What these parents want is not complex work per se, but they want someone just as social media connected as they, so that their potential nanny / au pair already knows and follows the “important” trends of the day w/re to child development and care. It feels like a whole generation is going to unintentionally make their kids hypochondriac overstimulated narcissists.

It just all comes out when the “hot” thing for well off families now is getting an au pair / nanny, and all their schizophrenic lifestyles and micromanaging worries for their children get put out for display in their demands.

What’s a little weird though is… you can simply request someone know how to make meals without beef, or adhere to a specific diet, or know how to use duck eggs. Why is it important to indoctrinate a belief system? Who cares if the person who cooks your delicious meals believes beef is harmful so long as they can make something you like without beef.

The second listing did the same thing above. Okay so they want someone who can cook vegetarian meals without gluten in it. End of story. Why does it matter if that person thinks it weird so long as they can do it? They’re not there to become… the poster.
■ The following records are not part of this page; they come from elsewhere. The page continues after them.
/-- CMP in both forms (15 R320; 18 R381): the predicate of each guarded lane is the condition over its operands, signed,
or unsigned in an extended form with the U bit. -/
def Claims.Compare : Prop :=
  let holds := fun (cc : BitVec 3) (lt : Bool) (eq : Bool) => match cc.toNat with
    | 0 => eq
    | 1 => !eq
    | 2 => lt
    | 3 => lt || eq
    | 4 => !lt && !eq
    | _ => !lt
  (∀ (o : BC) (s : State) (iss : Issue) (act : List (Nat × FibreId)), s.Clear (.cmp o) iss act →
    Completes (.cmp o) s iss act ((State.byFid act).map fun x =>
      let a := s.src iss x.2 (.v (o.a.setWidth 8))
      let b := s.src iss x.2 (bopO o.b)
      (x, { dests := [(.k o.kd.toNat, if holds o.cc (a.slt b) (a == b) then 1 else 0)] }))) ∧
  ∀ (o : XR) (n : BitVec 8) (s : State) (iss : Issue) (act : List (Nat × FibreId)), o.d = .k n →
    s.Clear (.cmpX o) iss act →
    Completes (.cmpX o) s iss act ((State.byFid act).map fun x =>
      let a := s.src iss x.2 o.a
      let b := s.src iss x.2 o.b
      (x, { dests := [(.k n.toNat, if holds o.cc (if o.u then a.ult b else a.slt b) (a == b) then 1 else 0)] }))

/-- SEL, PLOP and the extended MOV (21 R432; 22 R435; 23 R455): SEL takes A where C is true or nonzero, PLOP looks its
three truth values up in the 8-bit table FB:FA, MOV of a v register into g needs one value in every guarded lane and
raises UNIF (cause 0x03) where they differ. -/
def Claims.MovesAndSelection : Prop :=
  ∀ (o : XR) (s : State) (iss : Issue) (act : List (Nat × FibreId)),
    (s.Clear (.sel o) iss act →
      Completes (.sel o) s iss act ((State.byFid act).map fun x =>
        (x, res1 o.d ((if s.src iss x.2 o.c = 0 then s.src iss x.2 o.b else s.src iss x.2 o.a).setWidth 64)))) ∧
    (s.Clear (.plop o) iss act →
      let bitOf := fun (f : FibreId) (a : Opnd) => if s.src iss f a = 0 then 0 else 1
      Completes (.plop o) s iss act ((State.byFid act).map fun x =>
        (x, res1 o.d (if (o.fb ++ o.fa).getLsbD (4 * bitOf x.2 o.a + 2 * bitOf x.2 o.b + bitOf x.2 o.c) then 1 else 0)))) ∧
    (s.Clear (.movX o) iss act →
      (∀ n, o.d = .v n → Completes (.movX o) s iss act ((State.byFid act).map fun x =>
        (x, res1 o.d ((s.src iss x.2 o.a).setWidth 64)))) ∧
      ∀ n, o.d = .g n →
        (∀ m, o.a ≠ .v m → Completes (.movX o) s iss act [(act.headD (0, ⟨0, 0⟩), res1 o.d (s.srcG iss o.a))]) ∧
        ∀ m val, o.a = .v m →
          ((∀ x ∈ act, s.src iss x.2 o.a = val) →
            Completes (.movX o) s iss act [(act.headD (0, ⟨0, 0⟩), res1 o.d (val.setWidth 64))]) ∧
          ((∃ x ∈ act, ∃ y ∈ act, s.src iss x.2 o.a ≠ s.src iss y.2 o.a) →
            exec (.movX o) s = .next (s.raise iss 0x03 0 0)))

/-- CMP, SEL, PLOP and the extended MOV. -/
def Obligations.CompareAndSelect : Prop := Claims.Compare ∧ Claims.MovesAndSelection

/-- MOVS (02 R45, R46, R48; 21 R433): each special register, at the lane; a v destination takes each guarded lane's own
32-bit value, a g destination one value that all of them share, else UNIF (cause 0x03). -/
def Obligations.SpecialRegisters : Prop :=
  ∀ (o : XR) (sel : BitVec 8) (s : State) (iss : Issue) (act : List (Nat × FibreId)),
    o.a = .imm sel → sel.toNat ≤ 13 → s.Clear (.movs o) iss act →
    ∃ val : Nat × FibreId → Dword,
      (∀ n, o.d = .v n → sel ≠ 9 → sel ≠ 11 → sel ≠ 13 →
        Completes (.movs o) s iss act (act.map fun x => (x, res1 o.d (val x)))) ∧
      (∀ n c, o.d = .g n → (∀ x ∈ act, val x = c) →
        Completes (.movs o) s iss act [(act.headD (0, ⟨0, 0⟩), res1 o.d c)]) ∧
      (∀ n, o.d = .g n → (∃ x ∈ act, ∃ y ∈ act, val x ≠ val y) →
        exec (.movs o) s = .next (s.raise iss 0x03 0 0)) ∧
      ∀ x ∈ act, let f := s.fibre x.2
        let t := s.team x.2.team
        (sel = 0 → val x = BitVec.ofNat 64 x.2.fid) ∧ (sel = 1 → val x = BitVec.ofNat 64 t.num) ∧
        (sel = 2 → val x = BitVec.ofNat 64 (t.gallery * 4 + t.member)) ∧ (sel = 3 → val x = BitVec.ofNat 64 x.1) ∧
        (sel = 4 → val x = BitVec.ofNat 64 (s.group iss.gid).grant) ∧ (sel = 5 → val x = BitVec.ofNat 64 iss.core) ∧
        (sel = 6 → val x = BitVec.ofNat 64 (iss.core / 4)) ∧ (sel = 7 → val x = BitVec.ofNat 64 t.nfib) ∧
        (sel = 8 → val x = BitVec.ofNat 64 f.role) ∧ (sel = 9 → val x = BitVec.ofNat 64 (s.clockOf iss.core)) ∧
        (sel = 10 → ((val x).getLsbD 0 = f.rsl ∧ (val x).getLsbD 1 = f.mx ∧ (val x).getLsbD 2 = t.control ∧
          (val x).getLsbD 3 = (s.ctx iss.ctx).ilk ∧ (val x).getLsbD 4 = (s.ctx iss.ctx).stop ∧
          (val x).getLsbD 5 = f.spin ∧ (val x).toNat < 64)) ∧
        (sel = 11 → val x = f.stack) ∧ (sel = 12 → val x = BitVec.ofNat 64 (s.depthOf t.launch)) ∧
        (sel = 13 → val x = s.launchIdOf t.launch)

/-! Floating point. -/

/-- FADD, FSUB, FMUL, FMIN, FMAX, FMA, FDIV, FSQRT and FRND in both forms (05 R103, R104, R106, R113; 19 R394, R395,
R400): each guarded lane over binary32 operands; the rounding mode is FPCTL.RM of the lead fibre's team in base forms and
where the field is 0, else the field; each lane's flags are ORed into its FPFLAGS, and where none of them is enabled the
results are written. -/
def Claims.FloatingPoint : Prop :=
  let result := fun (op : Float.Env → Nat → Nat → Nat → Float.Res) (s : State) (iss : Issue) (rnd : Nat)
      (act : List (Nat × FibreId)) (d a b c : Opnd) =>
    (State.byFid act).map fun x =>
      let mode := Float.modeOf (if rnd = 0 then bits (s.team (s.leadTeam iss.gid)).fpctl.toNat 2 0 else rnd)
      let r := op ⟨Float.f32, mode, false⟩ (s.src iss x.2 a).toNat (s.src iss x.2 b).toNat (s.src iss x.2 c).toNat
      (x, ({ dests := [(regOf d, BitVec.ofNat 64 r.1)], fl := r.2 } : LaneRes))
  (∀ p ∈ ([(.fadd, fun v a b _ => Float.fadd v a b), (.fsub, fun v a b _ => Float.fsub v a b),
      (.fmul, fun v a b _ => Float.fmul v a b), (.fmin, fun v a b _ => Float.minmax v false a b),
      (.fmax, fun v a b _ => Float.minmax v true a b), (.fma, fun v a b d => Float.fma v a b d)] :
      List ((BR → Instr) × (Float.Env → Nat → Nat → Nat → Float.Res))),
    ∀ (o : BR) (s : State) (iss : Issue) (act : List (Nat × FibreId)), s.Clear (p.1 o) iss act →
      Completes (p.1 o) s iss act (result p.2 s iss 0 act (brD o) (brA o) (brB o) (brD o))) ∧
  (∀ p ∈ ([(.faddX, fun v a b _ => Float.fadd v a b), (.fsubX, fun v a b _ => Float.fsub v a b),
      (.fmulX, fun v a b _ => Float.fmul v a b), (.fminX, fun v a b _ => Float.minmax v false a b),
      (.fmaxX, fun v a b _ => Float.minmax v true a b), (.fmaX, fun v a b c => Float.fma v a b c),
      (.fdiv, fun v a b _ => Float.fdiv v a b), (.fsqrtX, fun v a _ _ => Float.fsqrt v a),
      (.frnd, fun v a _ _ => Float.frnd v.mode a)] : List ((XR → Instr) × (Float.Env → Nat → Nat → Nat → Float.Res))),
    ∀ (o : XR) (s : State) (iss : Issue) (act : List (Nat × FibreId)), s.Clear (p.1 o) iss act →
      Completes (p.1 o) s iss act (result p.2 s iss o.rnd.toNat act o.d o.a o.b o.c)) ∧
  ∀ (o : BU) (s : State) (iss : Issue) (act : List (Nat × FibreId)), s.Clear (.fsqrt o) iss act →
    Completes (.fsqrt o) s iss act (result (fun v a _ _ => Float.fsqrt v a) s iss 0 act (buD o) (buA o) .none .none)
Yeah, people are posting these positions as statements of self rather than actual candidate profiles. Having spoken with a female CEO in the Fortune 500, she never would have made it where she did if she’d waited before jumping and had every aspect nailed that a given job was looking for; she learned on the go and expected others to do the same. People posting how they’ll turn away anyone who isn’t “perfect” (aka “the me I want everyone else to see and believe in”) are setting themselves up for a major disappointment or two.

Also, I have to say $20/hour strikes me as a little toward the cheap side (at least the Silicon Valley position promised a good wage, if still underpaid for the massive amount of work and time it would require).